#### Task inputs ####

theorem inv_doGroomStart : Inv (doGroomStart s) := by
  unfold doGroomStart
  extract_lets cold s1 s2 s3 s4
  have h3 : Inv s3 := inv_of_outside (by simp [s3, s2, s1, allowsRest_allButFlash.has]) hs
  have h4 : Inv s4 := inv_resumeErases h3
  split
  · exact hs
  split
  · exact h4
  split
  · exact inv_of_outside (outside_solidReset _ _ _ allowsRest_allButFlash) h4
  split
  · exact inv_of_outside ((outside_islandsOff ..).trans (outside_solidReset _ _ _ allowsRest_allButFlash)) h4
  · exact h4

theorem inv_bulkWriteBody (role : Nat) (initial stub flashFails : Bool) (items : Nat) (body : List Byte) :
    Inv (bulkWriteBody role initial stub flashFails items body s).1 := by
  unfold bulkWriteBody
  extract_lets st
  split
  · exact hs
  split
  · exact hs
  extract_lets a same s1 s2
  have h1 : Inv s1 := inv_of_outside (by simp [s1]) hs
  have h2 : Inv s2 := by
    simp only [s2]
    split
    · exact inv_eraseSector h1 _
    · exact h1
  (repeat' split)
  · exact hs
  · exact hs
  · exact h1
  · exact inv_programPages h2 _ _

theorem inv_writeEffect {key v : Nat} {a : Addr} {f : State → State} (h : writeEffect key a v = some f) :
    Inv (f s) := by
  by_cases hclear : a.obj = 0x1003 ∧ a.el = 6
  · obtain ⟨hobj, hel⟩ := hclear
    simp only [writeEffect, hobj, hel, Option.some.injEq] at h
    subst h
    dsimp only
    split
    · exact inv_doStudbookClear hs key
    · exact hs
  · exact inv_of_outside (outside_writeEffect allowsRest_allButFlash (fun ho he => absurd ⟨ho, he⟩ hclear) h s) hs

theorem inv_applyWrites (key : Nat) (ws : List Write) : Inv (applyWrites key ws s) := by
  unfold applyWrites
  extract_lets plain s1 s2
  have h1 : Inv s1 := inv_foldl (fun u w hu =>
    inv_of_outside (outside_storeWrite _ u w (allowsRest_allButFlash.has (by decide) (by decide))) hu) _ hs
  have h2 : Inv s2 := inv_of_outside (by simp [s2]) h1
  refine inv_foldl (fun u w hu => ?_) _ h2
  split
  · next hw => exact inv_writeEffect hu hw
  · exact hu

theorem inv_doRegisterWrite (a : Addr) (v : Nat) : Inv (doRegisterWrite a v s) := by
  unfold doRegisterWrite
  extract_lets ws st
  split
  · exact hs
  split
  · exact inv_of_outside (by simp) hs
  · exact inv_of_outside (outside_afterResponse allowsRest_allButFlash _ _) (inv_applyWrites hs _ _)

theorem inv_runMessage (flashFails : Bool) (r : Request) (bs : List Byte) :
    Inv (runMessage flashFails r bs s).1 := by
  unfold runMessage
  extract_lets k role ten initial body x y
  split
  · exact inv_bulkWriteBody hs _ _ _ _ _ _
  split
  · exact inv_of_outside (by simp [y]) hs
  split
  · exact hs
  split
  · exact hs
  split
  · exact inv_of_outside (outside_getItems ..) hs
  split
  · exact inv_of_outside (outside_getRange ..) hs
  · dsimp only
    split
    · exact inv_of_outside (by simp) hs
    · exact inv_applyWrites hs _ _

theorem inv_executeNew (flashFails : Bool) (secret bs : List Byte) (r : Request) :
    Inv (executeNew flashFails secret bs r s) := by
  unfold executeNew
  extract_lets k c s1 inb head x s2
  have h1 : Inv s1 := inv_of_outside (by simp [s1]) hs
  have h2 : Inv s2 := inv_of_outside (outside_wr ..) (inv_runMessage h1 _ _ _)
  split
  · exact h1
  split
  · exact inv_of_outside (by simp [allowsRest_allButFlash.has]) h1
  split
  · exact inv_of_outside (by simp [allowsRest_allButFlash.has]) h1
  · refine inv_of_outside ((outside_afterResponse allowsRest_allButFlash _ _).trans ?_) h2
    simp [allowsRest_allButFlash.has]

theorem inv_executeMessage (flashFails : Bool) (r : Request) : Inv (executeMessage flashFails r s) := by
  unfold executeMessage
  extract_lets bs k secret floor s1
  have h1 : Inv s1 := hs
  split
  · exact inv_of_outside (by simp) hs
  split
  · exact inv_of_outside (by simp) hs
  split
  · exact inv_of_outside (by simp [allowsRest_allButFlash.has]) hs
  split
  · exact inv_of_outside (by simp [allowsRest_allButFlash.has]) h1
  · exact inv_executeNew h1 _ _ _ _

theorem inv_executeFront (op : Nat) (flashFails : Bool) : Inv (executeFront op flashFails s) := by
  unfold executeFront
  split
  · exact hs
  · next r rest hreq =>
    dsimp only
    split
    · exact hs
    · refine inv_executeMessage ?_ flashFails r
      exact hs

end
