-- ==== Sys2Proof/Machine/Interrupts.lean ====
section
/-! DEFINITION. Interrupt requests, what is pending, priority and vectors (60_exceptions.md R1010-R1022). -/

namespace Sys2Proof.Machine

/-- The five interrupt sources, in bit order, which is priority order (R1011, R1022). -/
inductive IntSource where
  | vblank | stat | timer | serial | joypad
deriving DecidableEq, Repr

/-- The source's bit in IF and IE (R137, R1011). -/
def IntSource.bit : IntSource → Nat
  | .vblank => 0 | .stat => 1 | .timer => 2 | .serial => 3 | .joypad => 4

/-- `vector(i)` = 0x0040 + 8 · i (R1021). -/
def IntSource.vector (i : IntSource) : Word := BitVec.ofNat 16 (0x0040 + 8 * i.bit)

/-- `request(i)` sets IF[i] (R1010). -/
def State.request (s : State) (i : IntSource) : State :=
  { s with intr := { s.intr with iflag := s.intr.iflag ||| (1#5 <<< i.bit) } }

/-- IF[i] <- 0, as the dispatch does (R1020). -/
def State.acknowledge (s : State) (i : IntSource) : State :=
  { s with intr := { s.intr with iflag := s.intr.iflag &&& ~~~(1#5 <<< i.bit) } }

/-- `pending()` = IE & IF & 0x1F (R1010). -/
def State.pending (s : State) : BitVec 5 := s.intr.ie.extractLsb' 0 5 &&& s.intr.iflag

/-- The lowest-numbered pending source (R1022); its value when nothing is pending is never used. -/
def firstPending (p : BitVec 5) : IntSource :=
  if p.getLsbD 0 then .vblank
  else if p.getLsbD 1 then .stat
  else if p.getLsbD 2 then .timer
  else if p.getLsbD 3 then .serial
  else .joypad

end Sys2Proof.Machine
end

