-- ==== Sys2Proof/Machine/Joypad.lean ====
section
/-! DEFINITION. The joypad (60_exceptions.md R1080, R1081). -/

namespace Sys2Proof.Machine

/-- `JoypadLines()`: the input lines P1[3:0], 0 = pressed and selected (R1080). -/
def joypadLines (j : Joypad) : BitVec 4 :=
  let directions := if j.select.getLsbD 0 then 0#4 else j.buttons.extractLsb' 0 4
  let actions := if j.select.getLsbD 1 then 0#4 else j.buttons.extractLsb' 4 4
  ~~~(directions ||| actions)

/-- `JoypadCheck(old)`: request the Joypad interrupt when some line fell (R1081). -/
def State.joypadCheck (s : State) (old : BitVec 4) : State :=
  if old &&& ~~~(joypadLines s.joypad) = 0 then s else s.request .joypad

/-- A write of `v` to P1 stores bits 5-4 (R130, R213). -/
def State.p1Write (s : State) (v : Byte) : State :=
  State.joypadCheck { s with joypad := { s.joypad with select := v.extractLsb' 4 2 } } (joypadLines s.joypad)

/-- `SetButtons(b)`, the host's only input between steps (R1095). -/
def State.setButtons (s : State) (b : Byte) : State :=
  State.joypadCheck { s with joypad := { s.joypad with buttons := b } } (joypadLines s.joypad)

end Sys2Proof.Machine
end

####

When you reach the line that contains "have h1 : Inv s1 := inv_foldl", stop; that line and every line before it, from the very first line of the data, should be restated word for word.

theorem inv_doGroomStart : Inv (doGroomStart s) := by
  unfold doGroomStart
  extract_lets cold s1 s2 s3 s4
  have h3 : Inv s3 := inv_of_outside (by simp [s3, s2, s1, allowsRest_allButFlash.has]) hs
  have h4 : Inv s4 := inv_resumeErases h3
  split
  · exact hs
  split
  · exact h4
  split
  · exact inv_of_outside (outside_solidReset _ _ _ allowsRest_allButFlash) h4
  split
  · exact inv_of_outside ((outside_islandsOff ..).trans (outside_solidReset _ _ _ allowsRest_allButFlash)) h4
  · exact h4

theorem inv_bulkWriteBody (role : Nat) (initial stub flashFails : Bool) (items : Nat) (body : List Byte) :
    Inv (bulkWriteBody role initial stub flashFails items body s).1 := by
  unfold bulkWriteBody
  extract_lets st
  split
  · exact hs
  split
  · exact hs
  extract_lets a same s1 s2
  have h1 : Inv s1 := inv_of_outside (by simp [s1]) hs
  have h2 : Inv s2 := by
    simp only [s2]
    split
    · exact inv_eraseSector h1 _
    · exact h1
  (repeat' split)
  · exact hs
  · exact hs
  · exact h1
  · exact inv_programPages h2 _ _

theorem inv_writeEffect {key v : Nat} {a : Addr} {f : State → State} (h : writeEffect key a v = some f) :
    Inv (f s) := by
  by_cases hclear : a.obj = 0x1003 ∧ a.el = 6
  · obtain ⟨hobj, hel⟩ := hclear
    simp only [writeEffect, hobj, hel, Option.some.injEq] at h
    subst h
    dsimp only
    split
    · exact inv_doStudbookClear hs key
    · exact hs
  · exact inv_of_outside (outside_writeEffect allowsRest_allButFlash (fun ho he => absurd ⟨ho, he⟩ hclear) h s) hs

theorem inv_applyWrites (key : Nat) (ws : List Write) : Inv (applyWrites key ws s) := by
  unfold applyWrites
  extract_lets plain s1 s2
  have h1 : Inv s1 := inv_foldl (fun u w hu =>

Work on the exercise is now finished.